The pilot electromagnetic valve comprises a control component and a diaphragm component, wherein the axial direction of a core iron of the control component is perpendicular to the axial direction of a diaphragm of the diaphragm component, and generally, after the pilot electromagnetic valve is installed, the axial direction of the core iron is approximately perpendicular to the horizontal direction, and compared with the prior art, the valve opening performance of the pilot electromagnetic valve is improved.

Drawings

FIG. 1 is a schematic cross-sectional view of a pilot operated solenoid valve in the prior art;

FIG. 2 is an isometric view of one embodiment of a pilot operated solenoid valve according to the present invention;

FIG. 3 is a schematic view of another angle configuration of the pilot operated solenoid valve shown in FIG. 2;

FIG. 4 is a cross-sectional view in the A-A direction of the pilot operated solenoid valve shown in FIG. 3;

FIG. 5 is a B-B cross-sectional view of the pilot operated solenoid valve shown in FIG. 4;

FIG. 6 is a schematic cross-sectional view of another embodiment of a pilot operated solenoid valve according to the present invention;

fig. 7 is a partial enlarged view of the C portion in fig. 6.

Wherein the one-to-one correspondence between component names and reference numerals in fig. 1 is as follows:

inlet end 11, diaphragm 13, baffle 14, balance hole 15, return spring 19;

wherein, the one-to-one correspondence between component names and reference numerals in fig. 2-7 is as follows:

the valve comprises a valve body 100, a first chamber 110, a fluid inlet 111, a fluid outlet 112, a main valve opening 113, a valve seat 120, a pilot valve cavity 130, a pilot valve runner 140, a first communication runner 150, a balance hole 160, an assembly groove 170 and a first pressing part 180;

the valve cover 200, the second chamber 210, the positioning groove 211, the second communication flow passage 220 and the second pressing part 230;

diaphragm 310, flange 311, fixed portion 312, free portion 313, protrusion 3111, flap 320, diaphragm return spring 330, rivet 340;

the control part 400, the core iron 410, the pilot valve core 420, the core iron return spring 430, the seal head 440, the shell 450 and the cover 460;

seal 500, groove 600.

Detailed Description

In order to better understand the aspects of the present invention, the present invention will be described in further detail with reference to the accompanying drawings and detailed description.

Referring to fig. 2 to 5, fig. 2 is a schematic axial view of a pilot-operated solenoid valve according to an embodiment of the present invention; FIG. 3 is a schematic view of another angle configuration of the pilot operated solenoid valve shown in FIG. 2; FIG. 4 is a cross-sectional view in the A-A direction of the pilot operated solenoid valve shown in FIG. 3; fig. 5 is a B-B cross-sectional view of the pilot operated solenoid valve shown in fig. 4.

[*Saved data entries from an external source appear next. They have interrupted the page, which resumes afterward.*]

-- ==== Sys2Proof/WellFormed.lean ====
section
/-! DEFINITION. Which instructions can be encoded (spec/30_encoding.md R74): "An NNN above 0xFFF, an NN above
0xFF or an N above 0xF does not fit, and the assembler refuses it." X, Y and NN fit by their types. -/

namespace Sys2Proof

/-- NNN fits its 12-bit field (R64). -/
def addrFits (nnn : Word) : Bool := decide (nnn.toNat ≤ 0xFFF)

/-- N fits its 4-bit field (R64). -/
def rowsFit (n : Nat) : Bool := decide (n ≤ 0xF)

/-- The operands of the instruction fit their fields (R74). -/
def Instr.wf : Instr → Bool
  | .jp nnn => addrFits nnn
  | .call nnn => addrFits nnn
  | .ldI nnn => addrFits nnn
  | .jpV0 nnn => addrFits nnn
  | .drw _ _ n => rowsFit n
  | .cls | .ret | .seImm _ _ | .sneImm _ _ | .seReg _ _ | .ldImm _ _ | .addImm _ _ | .ldReg _ _
  | .orReg _ _ | .andReg _ _ | .xorReg _ _ | .addReg _ _ | .sub _ _ | .shr _ _ | .subn _ _ | .shl _ _
  | .sneReg _ _ | .rnd _ _ | .skp _ | .sknp _ | .ldVxDt _ | .ldK _ | .ldDtVx _ | .ldStVx _ | .addI _
  | .ldF _ | .ldB _ | .ldMemVx _ | .ldVxMem _ => true

end Sys2Proof
end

In this embodiment, the solenoid valve includes a valve body member, a control member 400 and a diaphragm member, wherein the valve body member is fixedly connected with the control member 400, the valve body member includes a main valve opening 113 and a pilot valve opening, the control member 400 includes a core iron 410, a pilot valve core 420 is provided at a lower end of the core iron 410, and the core iron 410 can drive the pilot valve core 420 to move along an axial direction of the core iron 410, so that the pilot valve core 420 abuts against or is separated from the pilot valve opening.

The diaphragm member is disposed in the valve cavity of the pilot-operated solenoid valve, and the diaphragm member includes a diaphragm 310, where the diaphragm 310 can abut against the main valve opening 113, and an axial direction of the diaphragm 310 is perpendicular to an axial direction of the core iron 410, specifically, in an installed state of the pilot-operated solenoid valve, the axial direction of the diaphragm 310 is parallel to a horizontal direction, that is, the axial direction of the core iron 410 is parallel to a vertical direction.

In fig. 4, the line M represents the axial direction of the core iron 410, and the line N represents the axial direction of the diaphragm 310.

It should be noted that, in this context, reference to "perpendicular" and "parallel" are not intended to refer to absolute perpendicular or parallel in a geometric sense, and in actual setting, an error of a set range, specifically ±5°, is allowed.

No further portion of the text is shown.